The Gilebertus door has been standing since the mid-thirteenth century and is one of the few surviving parts of the earliest chapel at Windsor Castle. The east wall of the present St George’s Chapel was originally constructed as the west wall of Henry III’s Chapel of St Edward the Confessor. The Galilee porch, now standing between St George’s and the Albert Memorial Chapel is almost all that remains of that first building, to which the Gilebertus door would have been the main entrance.
Today the door is rarely used, though hundreds of tourists and visitors to the Chapel pass by it every day and have the chance to admire its decorative ironwork. However, when Her Majesty the Queen and other members of the Royal Family attend services at St George’s (for example at Easter) it is through the Gilebertus door that they enter the Chapel.

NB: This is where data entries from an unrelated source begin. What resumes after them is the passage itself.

-- ==== Sys2Proof/Syntax.lean ====
section
/-! DEFINITION. The commands of the FN96: one constructor of Instr per row of spec/opcode_table.json, with the row's operands. -/

namespace Sys2Proof

/-- The eight tables of the order coding (1.5). -/
inductive TableId where
  | window | carrier | station | gallery | conference | operator | unit | part
  deriving DecidableEq, Repr

/-- The table selector of an order frame (1.5). -/
def TableId.selector : TableId → Nat
  | .window => 1
  | .carrier => 2
  | .station => 3
  | .gallery => 4
  | .conference => 5
  | .operator => 6
  | .unit => 7
  | .part => 8

/-- A record of the record memory (R180): its table and its key. The Part record has key 0. -/
structure RecordId where
  table : TableId
  key : Nat
  deriving DecidableEq, Repr

/-- An order as its frame carries it (9.1), the frame having passed the tests Mark to Verb of R162: the operator
number, the key word, the Force, Steal and Clear flags, and the parameter words. The table and the verb are the
command's own. -/
structure Order where
  operator : Fin 8
  key : Word
  force : Bool
  steal : Bool
  clear : Bool
  params : List Word
  deriving DecidableEq, Repr

/-- The commands: orders of the host, transactions of the two ports, timers, store transfers and start-up events. A
write transaction that carries an order is either the order's own command or ORDER_FRAME with its bytes. -/
inductive Instr where
  /-- POWER_ON (R173). -/
  | powerOn
  /-- RESET: the release of RESET# (R173). -/
  | reset
  /-- MEMORY_TEST: the walking-pattern test ends, passed or failed (R173). -/
  | memoryTest (passed : Bool)
  /-- LOAD: the plan load ends (R172). acknowledged = none: the store acknowledges every word; some n: it
  acknowledges the words below address n only, and with n = 0 not even its device address. -/
  | load (acknowledged : Option Nat)
  /-- SHOW_CLOCK_ADVANCE (R1). -/
  | showClockAdvance
  /-- GRACE_EXPIRY of a window (R9). -/
  | graceExpiry (window : Nat)
  /-- END_OF_CHECK of the candidate under the engine (R37). -/
  | endOfCheck
  /-- TUNE_TIMEOUT of a station's attempt (R59). -/
  | tuneTimeout (station : Nat)
  /-- WATCH_RUNS_OUT of a station (R62). -/
  | watchRunsOut (station : Nat)
  /-- RECOVERY of a station's Blocked standby (R70). -/
  | recovery (station : Nat)
  /-- CLEAN_AGE_PASSING_LINK_WATCH of a carrier (R70). -/
  | cleanAgePassingLinkWatch (carrier : Nat)
  /-- CALL_TIMEOUT of a station (R91). -/
  | callTimeout (station : Nat)
  /-- CUE_TIMEOUT of a station's entry; no source holds two entries in one stack (R116), so the source word names it
  (R120). -/
  | cueTimeout (station : Nat) (source : Word)
  /-- POLL (R143). -/
  | poll
  /-- DISCOVER (R143). -/
  | discover
  /-- DIRECTIVE_TURN (R152). -/
  | directiveTurn
  /-- POLL_ANSWERED: the unit frame's bytes (R145). -/
  | pollAnswered (frame : List Byte)
  /-- POLL_MISSED (R145). -/
  | pollMissed
  /-- DISCOVER_ANSWERED: the unit frame's bytes (R144). -/
  | discoverAnswered (frame : List Byte)
  /-- DISCOVER_MISSED (R144). -/
  | discoverMissed
  /-- ACKNOWLEDGEMENT: the unit frame's bytes (R152). -/
  | acknowledgement (frame : List Byte)
  /-- ACKNOWLEDGEMENT_MISSED (R152). -/
  | acknowledgementMissed
  /-- ORDER_FRAME: the whole bytes clocked in, and whether the Plan Store acknowledges the transfer that the order
  makes, if it makes one (R162). -/
  | orderFrame (bytes : List Byte) (acknowledged : Bool)
  /-- OVERRUN: the whole bytes of a write transaction that ends while the port is not idle (R160). -/
  | overrun (bytes : List Byte)
  /-- ANSWER_READ: how many whole bytes were clocked, the command byte 0x3A included (R161). -/
  | answerRead (clocked : Nat)
  /-- READ on a table (R165). -/
  | read (table : TableId) (order : Order)
  /-- READ_CONFERENCE (R96, chapter 5.1). -/
  | readConference (order : Order)
  /-- READ_PART (R170). -/
  | readPart (order : Order)
  /-- CLAIM on a table (R133). -/
  | claim (table : TableId) (order : Order)
  /-- RELEASE on a table (R135). -/
  | release (table : TableId) (order : Order)
  /-- NEXT_MARKED on a table (R167). -/
  | nextMarked (table : TableId) (order : Order)
  /-- DEFINE_WINDOW (R13). -/
  | defineWindow (order : Order)
  /-- EDIT_WINDOW (R14). -/
  | editWindow (order : Order)
  /-- RETIRE_WINDOW (R16). -/
  | retireWindow (order : Order)
  /-- DEFINE_CARRIER (R21). -/
  | defineCarrier (order : Order)
  /-- EDIT_CARRIER (R22). -/
  | editCarrier (order : Order)
  /-- RETIRE_CARRIER (R29). -/
  | retireCarrier (order : Order)
  /-- CHECK_CARRIER (R24). -/
  | checkCarrier (order : Order)
  /-- CANCEL_CHECK (R25). -/
  | cancelCheck (order : Order)
  /-- BLOCK_CARRIER (R26). -/
  | blockCarrier (order : Order)
  /-- UNBLOCK_CARRIER (R28). -/
  | unblockCarrier (order : Order)
  /-- SET_COORDINATION (R30). -/
  | setCoordination (order : Order)
  /-- DEFINE_STATION (R49). -/
  | defineStation (order : Order)
  /-- EDIT_STATION (R50). -/
  | editStation (order : Order)
  /-- RETIRE_STATION (R74). -/
  | retireStation (order : Order)
  /-- BIND_STATION (R51). -/
  | bindStation (order : Order)
  /-- UNBIND_STATION (R52). -/
  | unbindStation (order : Order)
  /-- GO_LIVE (R58). -/
  | goLive (order : Order)
  /-- PARK (R63). -/
  | park (order : Order)
  /-- SWAP (R69). -/
  | swap (order : Order)
  /-- SET_LINK (R55). -/
  | setLink (order : Order)
  /-- CALL_STATION (R90). -/
  | callStation (order : Order)
  /-- CLEAR_CALL (R90). -/
  | clearCall (order : Order)
  /-- DEFINE_GALLERY (R82). -/
  | defineGallery (order : Order)
  /-- EDIT_GALLERY (R83). -/
  | editGallery (order : Order)
  /-- RETIRE_GALLERY (R84). -/
  | retireGallery (order : Order)
  /-- DEFINE_CONFERENCE (R98). -/
  | defineConference (order : Order)
  /-- EDIT_CONFERENCE (R98). -/
  | editConference (order : Order)
  /-- RETIRE_CONFERENCE (R99). -/
  | retireConference (order : Order)
  /-- ADD_MEMBER (R100). -/
  | addMember (order : Order)
  /-- REMOVE_MEMBER (R101). -/
  | removeMember (order : Order)
  /-- SET_CUE_ACCEPT (R122). -/
  | setCueAccept (order : Order)
  /-- CUE (R122). -/
  | cue (order : Order)
  /-- CLEAR_CUES (R122). -/
  | clearCues (order : Order)
  /-- SET_CUE (R126). -/
  | setCue (order : Order)
  /-- EDIT_OPERATOR (R130). -/
  | editOperator (order : Order)
  /-- DEFINE_OPERATOR (R130). -/
  | defineOperator (order : Order)
  /-- RETIRE_OPERATOR (R130). -/
  | retireOperator (order : Order)
  /-- RELEASE_ALL (R136). -/
  | releaseAll (order : Order)
  /-- FREEZE_PLAN (R138). -/
  | freezePlan (order : Order)
  /-- THAW_PLAN (R139). -/
  | thawPlan (order : Order)
  /-- SET_CLOCK (R3). -/
  | setClock (order : Order)
  /-- SET_MATRIX_UNIT (R154). -/
  | setMatrixUnit (order : Order)
  /-- FORGET_UNIT (R155). -/
  | forgetUnit (order : Order)
  /-- LINE_RESET (R156). -/
  | lineReset (order : Order)
  /-- READ_ATTENTION (R169). -/
  | readAttention (order : Order)
  /-- SAVE_PLAN, and whether the store acknowledges the first write (R175). -/
  | savePlan (order : Order) (acknowledged : Bool)
  /-- SAVE_END: the last word of the save is written (R175). -/
  | saveEnd
  /-- SAVE_FAILED: the store has acknowledged this many writes of the save, and not the next (R176). -/
  | saveFailed (written : Nat)
  /-- RELOAD_PLAN (R177). -/
  | reloadPlan (order : Order)
  /-- RESTART (R178). -/
  | restart (order : Order)
  /-- STORE_READ, and whether the store acknowledges (R179). -/
  | storeRead (order : Order) (acknowledged : Bool)
  /-- STORE_WRITE, and whether the store acknowledges (R179). -/
  | storeWrite (order : Order) (acknowledged : Bool)
  /-- QUARANTINE: fault handling ends (R181). -/
  | quarantine
  deriving DecidableEq, Repr

end Sys2Proof
end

The spiralling design of the ironwork is a stylised tree, with leaves, flowers and small animals decorating the stems. Very unusually for a work of its time, the ironwork bears a name; a number of the leaves among the design are stamped with the letters +GILEBERTVS. This name cannot be attributed to any one individual with absolute certainty and there has been speculation about whether it is more likely to refer to the craftsman or a patron of the work. A number of men associated with Windsor Castle at this time were named Gilbert, including Gilbert de Tile, bailiff c.1255-60, and Gilbert de Grange, viewer of accounts, c.1243-47, and could have helped to finance the work.[1]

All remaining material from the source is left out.